- The Washington Times - Thursday, April 11, 2019

Former President Barack Obama’s top White House lawyer was indicted Thursday on two counts of lying to federal investigators about his dealings with a foreign government and former Trump campaign chairman Paul Manafort.

Gregory B. Craig, who served as White House counsel in 2009 and 2010, is the first prominent Democrat to be ensnared in charges spun out of special counsel Robert Mueller’s probe into Russian meddling in the 2016 election.

He will be arraigned Friday afternoon at a Washington federal court.

A federal grand jury in Washington lodged the felony indictment against Mr. Craig for making false statements to Mr. Mueller and the Justice Department’s national security investigators about his lobbying efforts on behalf of Ukraine. The charges carry a maximum penalty of five years in prison.

Federal prosecutors said Mr. Craig should have registered as a foreign agent, saying his contacts with reporters on behalf of a Ukrainian official skirted foreign lobbying laws. Mr. Craig does not face charges of violating the Foreign Registration Act because the law’s five-year statute of limitations has expired.

“The purpose of the scheme was for Craig to avoid registration as an agent of Ukraine,” prosecutors said.

Mr. Craig’s legal team said Thursday the indictment is “unfair and misleading.”

They said their client did not perform any activity that required registration.

While at the law firm of Skadden Arps Slate Meagher & Flom in 2012, Mr. Craig was tapped by then-Ukrainian President Viktor Yanukovych to write a report justifying the government’s prosecution of former Prime Minister Yulia Tymoshenko, a former Yanukovych political rival.

Prosecutors say Mr. Craig failed to register as a lobbyist because he feared it would be revealed that a “private wealthy” Ukrainian paid $4 million for the supposedly independent report, thus damaging its credibility.

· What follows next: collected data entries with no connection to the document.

-- ==== Sys2Proof/Machine/Ops.lean ====
section
/-! DEFINITION. The named operations over units, memory, mailbox channels, fabric injection, error records, and the
scoreboard. -/

namespace Sys2Proof.Machine

/-- The answer of a command that has its effect. -/
abbrev Res := Host.Outcome State Fault Refusal

/-! Units (05 R122, R123). -/

/-- Unit identifier of class c, row field r, index i (05, Table 5.4). -/
def unitId (c r i : Nat) : Nat := 0x1000 * c + 0x100 * r + i
def uAst (r p : Nat) : Nat := unitId 1 r p
def uPrm (r p : Nat) : Nat := unitId 2 r p
def uBank (r b : Nat) : Nat := unitId 3 r b
def uDma (r e : Nat) : Nat := unitId 4 r e
def uRow (r : Nat) : Nat := unitId 5 r 0
/-- Stack (0-7) or channel (8-23) by its index in Mem.units. -/
def uMem (u : Nat) : Nat := if u < 8 then unitId 6 0 u else unitId 7 0 (u - 8)
def uCard (c : Nat) : Nat := unitId 8 0 c
def uFChan (c k : Nat) : Nat := unitId 9 0 (4 * c + k)
def uPort (p : Nat) : Nat := unitId 0xA 0 p
def uLane (p l : Nat) : Nat := unitId 0xB 0 (9 * p + l)
def uBridge (b : Nat) : Nat := unitId 0xC 0 b
def uMc (m : Nat) : Nat := unitId 0xD 0 m
def uUcie (m : Nat) : Nat := unitId 0xF 0 m
def uDom (n : Nat) : Nat := unitId 0xF 1 n
/-- Spine unit: 0 spine, 1 Witness, 2 security, 3 ring engine, 4 capping controller, 5 error logger. -/
def uSpine (n : Nat) : Nat := unitId 0xF 2 n

/-- A unit identifier's fields (05, Table 5.4). -/
def uClass (u : Nat) : Nat := u / 0x1000
def uRowOf (u : Nat) : Nat := u / 0x100 % 16
def uIdx (u : Nat) : Nat := u % 0x100

/-! Accessors: each list of units has one home and is reached through these. -/

def State.row (s : State) (r : Nat) : Row := nth s.rows r
def State.modRow (s : State) (r : Nat) (f : Row → Row) : State := s.modRows (·.modify r f)
def State.tile (s : State) (r t : Nat) : Tile := nth (s.row r).tiles t
def State.modTile (s : State) (r t : Nat) (f : Tile → Tile) : State :=
  s.modRow r (fun w => { w with tiles := w.tiles.modify t f })
def State.core (s : State) (r c : Nat) : Core := nth (s.row r).cores c
def State.modCore (s : State) (r c : Nat) (f : Core → Core) : State :=
  s.modRow r (fun w => { w with cores := w.cores.modify c f })
def State.dmaE (s : State) (r e : Nat) : Dma := nth (s.row r).dma e
def State.modDma (s : State) (r e : Nat) (f : Dma → Dma) : State :=
  s.modRow r (fun w => { w with dma := w.dma.modify e f })
def State.bank (s : State) (r b : Nat) : Bank := nth (s.row r).banks b
def State.modBank (s : State) (r b : Nat) (f : Bank → Bank) : State :=
  s.modRow r (fun w => { w with banks := w.banks.modify b f })
def State.half (s : State) (h : Nat) : Half := nth s.power.halves h
def State.modHalf (s : State) (h : Nat) (f : Half → Half) : State :=
  s.modPower (fun p => { p with halves := p.halves.modify h f })
def State.conv (s : State) (r : Nat) : Conv := nth s.power.conv r
def State.modConv (s : State) (r : Nat) (f : Conv → Conv) : State :=
  s.modPower (fun p => { p with conv := p.conv.modify r f })
def State.sw (s : State) (i : Nat) : Switch := nth s.power.switches i
def State.modSw (s : State) (i : Nat) (f : Switch → Switch) : State :=
  s.modPower (fun p => { p with switches := p.switches.modify i f })
def State.modDom (s : State) (n : Nat) (f : PwrDom → PwrDom) : State :=
  s.modPower (fun p => { p with dom := p.dom.modify n f })
def State.memUnit (s : State) (u : Nat) : MemUnit := nth s.mem.units u
def State.modMemUnit (s : State) (u : Nat) (f : MemUnit → MemUnit) : State :=
  s.modMem (fun m => { m with units := m.units.modify u f })
def State.card (s : State) (c : Nat) : Card := nth s.flash.cards c
def State.modCard (s : State) (c : Nat) (f : Card → Card) : State :=
  s.modFlash (fun m => { m with cards := m.cards.modify c f })
def State.fchan (s : State) (c k : Nat) : FChan := nth (s.card c).chans k
def State.modFChan (s : State) (c k : Nat) (f : FChan → FChan) : State :=
  s.modCard c (fun m => { m with chans := m.chans.modify k f })
def State.bridge (s : State) (b : Nat) : Bridge := nth s.fab.bridges b
def State.modBridge (s : State) (b : Nat) (f : Bridge → Bridge) : State :=
  s.modFab (fun m => { m with bridges := m.bridges.modify b f })
def State.port (s : State) (p : Nat) : Port := nth s.fab.ports p
def State.modPort (s : State) (p : Nat) (f : Port → Port) : State :=
  s.modFab (fun m => { m with ports := m.ports.modify p f })
def State.drow (s : State) (r : Nat) : DRow := nth s.dmap.rows r
def State.clkRow (s : State) (r : Nat) : ClkRow := nth s.clk.rowCnt r
def State.modClkRow (s : State) (r : Nat) (f : ClkRow → ClkRow) : State :=
  s.modClk (fun c => { c with rowCnt := c.rowCnt.modify r f })
def State.wring (s : State) (w : Nat) : WitRing := nth s.wit.rings w
def State.modWring (s : State) (w : Nat) (f : WitRing → WitRing) : State :=
  s.modWit (fun m => { m with rings := m.rings.modify w f })
def State.ring (s : State) (n : Nat) : Option RqRing := mget s.rings.rings n
def State.modRing (s : State) (n : Nat) (f : RqRing → RqRing) : State :=
  s.modRings (fun m => { m with rings := mmod m.rings n f })
def State.chan (s : State) (n : Nat) : Chan := (mget s.mbx.chans n).getD {}
def State.setChan (s : State) (n : Nat) (c : Chan) : State :=
  s.modMbx (fun m => { m with chans := mset m.chans n c })
def State.tb (s : State) : Nat := s.clk.tb
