-- ==== Sys2Proof/Machine/RowOps.lean ====
section
/-! DEFINITION. What happens to rows and rails whatever the cause: waking, staging, OFF, DARK, PWR_OK, memory units
going out of service (03, 04, 12, 17). -/

namespace Sys2Proof.Machine

/-! Rails and PWR_OK. -/

/-- Index of a shared rail in Power.rails. -/
def railIdx : SharedRail → Nat
  | .bc0 => 0 | .bc1 => 1 | .vbus12 => 2 | .vnocN => 3 | .vnocS => 4 | .vhbmN => 5 | .vhbmS => 6
  | .vbrE => 7 | .vbrW => 8 | .v3p3 => 9 | .vspine => 10

def State.rail (s : State) (x : SharedRail) : Rail := nth s.power.rails (railIdx x)
def State.modRail (s : State) (x : SharedRail) (f : Rail → Rail) : State :=
  s.modPower (fun p => { p with rails := p.rails.modify (railIdx x) f })

/-- Every counted rail is in regulation (03 R63): the shared rails but the bus converters, and the VCORE rails of the
rows neither DARK nor in RETRY_WAIT. -/
def countedOk (s : State) : Bool :=
  (s.power.rails.drop 2).all (·.inReg)
    && (List.range 12).all (fun r => rowIsDark s r || (s.conv r).on)

/-- PWR_OK after any change of a rail (02 R39): low before BU2 completes, then high exactly while every counted rail
is in regulation. -/
def pwrOkUpdate (s : State) : State :=
  s.modPower (fun p => { p with pwrOk := p.bu2Done && countedOk s })

/-- Rating and trip threshold in mA for the phases that have failed (03, Table 3.2). -/
def ratingOf (ph : BitVec 7) : Nat :=
  let n := 7 - countIf id ((List.range 7).map ph.getLsbD)
  if 6 ≤ n then 84000 else if n = 5 then 70000 else if n = 4 then 56000 else 0
def tripOf (c : Conv) : Nat := ratingOf c.phFail * 3 / 2 / (if c.halfThr then 2 else 1)

/-- The state of a converter that runs: ON, or CAPPED with five or four phases (03, Table 3.2). -/
def convOnSt (ph : BitVec 7) : PwrState := if ratingOf ph = 84000 then .on else if ratingOf ph = 0 then .dark else .capped

/-- Sets a converter's state in its register and in its domain (03 R79, R80). -/
def setConv (r : Nat) (st : PwrState) (on : Bool) (s : State) : State :=
  (s.modConv r (fun c => { c with st := st, on := on })).modDom (5 + r) (fun d => { d with st := st })

/-! Staging (03 R67 to R72). -/

/-- Joins the staging queue of the row's half, unless the row is queued or staging (03 R68, R71). -/
def joinQueue (r : Nat) (s : State) : State :=
  if s.therm.halt then s
  else s.modHalf (halfOf r) (fun h =>
    if h.queue.contains r || h.staging.any (·.row == r) then h
    else { h with queue := h.queue ++ [r], headSince := if h.queue.isEmpty then s.tb else h.headSince })

/-- Takes a row out of its half's queue and staging (03 R84). -/
def leaveQueue (r : Nat) (s : State) : State :=
  s.modHalf (halfOf r) (fun h => { h with
    queue := h.queue.filter (· != r)
    headSince := if h.queue.head? = some r then s.tb else h.headSince
    staging := h.staging.filter (·.row != r) })

/-- VNOC of a half is in regulation (03, Tables 3.1 and 3.9). -/
def nocUp (s : State) (h : Nat) : Bool := (s.rail (if h = 0 then .vnocN else .vnocS)).inReg

/-- A half that is parked unparks 100 tb after a transfer arrives for it (04 R111). -/
def touchHalf (h : Nat) (s : State) : State :=
  s.modHalf h (fun x => if x.parked && x.unparkAt.isNone then { x with unparkAt := some (s.tb + 100) }
    else { x with quietSince := s.tb })

/-- The wake itself: IDLE and NAP run again, SLEEP and OFF join the staging queue; refused for a DARK or OUT row (04
R105, R106; 03 R71). -/
def startWake (r : Nat) (s : State) : State :=
  if rowIsDark s r || rowIsOut s r || s.therm.halt then s
  else match (s.row r).st with
    | .idle | .nap => s.modRow r (fun w => { w with st := .active, idleSince := s.tb })
    | .sleep | .off => joinQueue r (s.modRow r (fun w => { w with st := .waking, fromSleep := w.st == .sleep }))
    | _ => s

/-- A wake trigger that arrives over the network: the half unparks and the row's wake starts (04 R105, R111). -/
def wakeRow (r : Nat) (s : State) : State :=
  if rowIsDark s r || rowIsOut s r then s else startWake r (touchHalf (halfOf r) s)

/-- A row that takes work: fitted, in service and running (04 R103). -/
def rowRuns (s : State) (r : Nat) : Bool :=
  decide (r < 12) && !rowIsOut s r && !rowIsDark s r && ((s.row r).st == .active || (s.row r).st == .idle || (s.row r).st == .nap)

/-- An access that reaches a row: it is performed where the row runs, and otherwise only wakes it (04 R105; log 20). -/
def atRow (r : Nat) (f : State → State) (s : State) : Res :=
  if rowRuns s r then .next (f (startWake r s)) else .next (if r < 12 then wakeRow r s else s)

/-! Timers of core accesses (18 R486). -/

/-- The path of a device access is usable: the row runs, the half of the stack is not parked, the bridge is not in reset. -/
def pathUsable (s : State) (a : Nat) : Bool :=
  match place s a with
  | .scratch r _ => rowRuns s r || rowIsOut s r || rowIsDark s r
  | .mem u _ => if u < 8 then !(s.half (u / 4)).parked else !(s.bridge ((u - 8) / 8)).inReset
  | _ => true

/-- The device address of a core address outside local memory and the row registers (10 R243). -/
def coreDev (r a : Nat) : Nat := if 2 ^ 63 ≤ a then a - 2 ^ 63 else 64 * 1310720 * r + (a - 0x10000000)

/-- The timers of outstanding core accesses whose paths have become usable start (18 R486). -/
def startTimers (s : State) : State :=
  s.modRows (·.mapIdx (fun r w => { w with cores := w.cores.map (fun c => { c with
    mem := c.mem.map (fun m => if m.startTb.isNone && pathUsable s (coreDev r m.addr) then { m with startTb := some s.tb } else m) }) }))

/-! What leaves a row when its power does. -/

/-- A core after reset (10 R257): RESET state, watchdog period kept by the caller. -/
def coreLost (c : Core) : Core := { period := c.period }

/-- The contents that OFF loses (04 R103, Table 4.3): planes, queues, local memories, scoreboard entries and banks. A bridge
transaction that an agent held waits at the router again, where it is answered (11 R293). -/
def loseRow (r : Nat) (s : State) : State :=
  dropCells (rowKey r) (s.modRow r (fun w => { w with
    tiles := w.tiles.map (fun t => { paired := t.paired })
    cores := w.cores.map coreLost
    dma := w.dma.map (fun _ => {})
    banks := w.banks.map (fun b => if b.st == .retired then b else { st := .off })
    scb := [], scbPend := [], prov := [], arrivals := w.ingress.filterMap id ++ w.arrivals, ingress := List.replicate 16 none }))

/-- The programs of a row are lost with its contents and count as unloaded (04 R108). -/
def unloadAll (r : Nat) (s : State) : State :=
  s.modRow r (fun w => { w with progs := [], tiles := w.tiles.map (fun t => { t with paired := false }), pairs := [{}, {}] })

/-- Taints and provisional entries of a row's units are POISONED (17 R482). -/
def poisonRow (r : Nat) (s : State) : State :=
  s.modRow r (fun w => { w with
    prov := w.prov.map (fun e => { e with poisoned := true })
    tiles := w.tiles.map (fun t => if t.taint.isEmpty then t else { t with taintBad := true })
    cores := w.cores.map (fun c => if c.taint.isEmpty then c else { c with taintBad := true })
    dma := w.dma.map (fun d => if d.taint.isEmpty then d else { d with taintBad := true }) })

/-- The row goes to OFF by command: contents lost (04 R108, R601). -/
def rowToOff (r : Nat) (s : State) : State :=
  (loseRow r (leaveQueue r s)).modRow r (fun w => { w with st := .off, target := none })

/-- The device itself puts a row in OFF (04 R108): its programs count as unloaded and its rings' work ends. A DARK row
stays DARK. -/
def forceOff (r : Nat) (s : State) : State :=
  let dark := (s.row r).st == .dark
  let s := endRowRings r (poisonRow r s)
  let s := (unloadAll r (rowToOff r s)).modRow r (fun w => { w with endsWork := true })
  if dark then s.modRow r (fun w => { w with st := .dark }) else s

/-- Every row of the module to OFF (05 R118; 19 R523). -/
def allOff (s : State) : State := each (List.range 12) forceOff s

/-- The row class in the defect map follows (05 R131). -/
def classUpdate (r : Nat) (s : State) : State :=
  if (s.drow r).cls == classOf s r (s.drow r) then s
  else s.modDRow r (fun d => { d with cls := classOf s r d })

/-- A row loses its converter and headers: staging abandoned, contents and work lost, programs unloaded (03 R81, R84;
17 R482). -/
def darken (r : Nat) (st : PwrState) (s : State) : State :=
  let s := setConv r st false s
  let s := endRowRings r (poisonRow r s)
  let s := unloadAll r (loseRow r (leaveQueue r s))
  let s := s.modRow r (fun w => { w with st := .dark, target := none })
  classUpdate r s

/-! Memory units and cards leaving service. -/

/-- Working maps of flash tables that lost a part: it is being reloaded from flash (13 R338). -/
def mapCheck (s : State) : State :=
  let bad := s.mem.dataLost.filterMap (fun x => match place s (64 * x) with | .mem u loc => some (pageKey u loc) | _ => none)
  let hit := s.fetch.tables.filter (fun t => t.2.mapPages.any (fun k => (pageEnt s k).st == .lost || bad.contains k))
  s.modFlash (fun f => { f with reloading := (hit.map (fun t => (t.2.bridge, t.1))).foldl addNew f.reloading })

/-- The stack or channel leaves service (12 R331, R602): its own mapped pages become LOST; pages it had borrowed out
stay good; the defect map changes and UNIT_OUT is recorded with the reason. -/
def memUnitFail (u reason : Nat) (s : State) : State :=
  let s := s.modMem (fun m => { m with
    lostUnits := addNew m.lostUnits u
    remap := m.remap.filter (fun p => p.1 / 65536 != u || (decide (8 ≤ u) && p.2.unit != u))
    units := m.units.modify u (fun x => { x with st := .failed, outReason := reason, moving := [] }) })
  let s := mapCheck (mapUnits [u] s)
  errRecord { code := .unitOut, unit := uMem u, op := if u < 8 then 0x0C else 0x0D, platform := true,
              leaf := .mem (if u < 8 then 16 + u else u - 8), detail := reason, action := 5 } s

/-! Doorbells (15 R430 to R432, R434). -/

/-- Where a doorbell comes from: the Chavi host, or an endpoint of the fabric. -/
inductive DbFrom where
  | chavi | fabric (src : Nat)
  deriving DecidableEq, Repr

/-- DBCHAVI and DBSRC (15, Table 15.7). -/
def dbAllowed (g : RqRing) : DbFrom → Bool
  | .chavi => g.dbChavi
  | .fabric x => g.dbSrc.any (fun p => x &&& p.2 == p.1)

/-- Whether the index a doorbell names is in range (15 R431). -/
def dbInRange (g : RqRing) (kind value : Nat) : Bool :=
  match kind with
  | 0 => decide ((value + 65536 - g.ci) % 65536 ≤ g.size) && decide (g.count ≤ (value + 65536 - g.ci) % 65536)
  | 1 => decide (1 ≤ value) && decide (value ≤ 4096) && decide (g.count + value ≤ g.size)
  | 2 => decide ((value + 65536 - g.cci) % 65536 ≤ g.cplUsed)
  | _ => false

/-- The engine's answer to a doorbell word (15 R431; 17 R483). -/
def dbCheck (s : State) (frm : DbFrom) (word : Nat) : Code :=
  if s.boot.st ≠ .ready then .notReady
  else match s.ring (word % 65536) with
    | none => .ringUnknown
    | some g =>
      if g.failed then .dataLost
      else if dbAllowed g frm = false then .doorbellDenied
      else if bits word 16 14 ≠ 0 ∨ bits word 48 16 ≠ 0 ∨ dbInRange g (bits word 30 2) (bits word 32 16) = false then .doorbellRange
      else .ok

/-- New request entries: ended where the row's work ends, otherwise announced to the row (15 R432; 17 R482; 18 R489). -/
def newEntries (n : Nat) (g : RqRing) (s : State) : State :=
  match s.ring n with
  | none => s
  | some h =>
    if rowEnds s g.owner then endUnpopped h.count n .rowDark s
    else
      let s := if g.count = 0 ∧ h.count ≠ 0 then wakeRow g.owner s else s
      purgeHead h.count n s

/-- A doorbell at the ring engine: its code and what it does (15 R430 to R432, 18 R488). A doorbell before BU10 is counted
(05 R119). -/
def doorbell (frm : DbFrom) (word : Nat) (s : State) : Code × State :=
  match dbCheck s frm word, s.ring (word % 65536) with
  | .ok, some g =>
    let n := word % 65536
    let v := bits word 32 16
    (.ok, match bits word 30 2 with
      | 0 => newEntries n g (s.modRing n (fun g => { g with pi := v }))
      | 1 => newEntries n g (s.modRing n (fun g => { g with pi := (g.pi + v) % 65536 }))
      | _ => drainHeld (g.held.length + 1) n (s.modRing n (fun g => { g with cci := v })))
  | .notReady, _ => (.notReady, s.modBoot (fun b => { b with dbDiscarded := b.dbDiscarded + 1 }))
  | c, _ => (c, s)

end Sys2Proof.Machine
end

If word got out that the report was an effort to whitewash Ms. Tymoshenko’s prosecution, prosecutors said, it would have hurt the ability of Mr. Craig and others at his law firm to go back into government work later.

Manafort used the report as an effort to improve Mr. Yanukovych’s image in the U.S. and abroad.

Ukrainian officials claimed they only paid $12,000 for the report, but prosecutors said the $4 million ultimately made its way to Skadden through Manafort’s illegal offshore accounts.

In January, Skadden reached a settlement with the Justice Department, admitting that it should have registered for its work. It also agreed to turn over the $4.6 million in fees it collected for the report in exchange for the Justice Department dropping criminal charges.

As part of the settlement, Skadden admitted that it relied upon Mr. Craig’s “false and misleading oral and written statements” when it concluded it did not need to register.

Federal prosecutors say Mr. Craig was aware of the registration requirements, citing two emails in which he asked one of the report’s authors about it.

“I don’t want to register as a foreign agent under FARA. I think we don’t have to with this assignment, yes?” he wrote in a February 2012 email.

In 2013, the Justice Department sent Skadden a letter informing Mr. Craig that his work on the report required him to register as a foreign lobbyist. Prosecutors say Mr. Craig provided false information to Skadden’s legal counsel to rebuff those requests, according to the indictment.

When Manafort was being investigated in October 2017, Mr. Craig repeated his misleading statements about why he didn’t need to register as a foreign lobbyist.

Manafort was sentenced last month to 7 1/2 years in prison for foreign lobbying violations and financial crimes.

Mr. Craig is the second Skadden lawyer who worked on the report to face charges stemming from the Mueller probe. Alex van der Zwaan, who worked out of the firm’s London office, last year admitted lying to the FBI. He received 30 days in prison and was deported to the United Kingdom once his sentence was complete.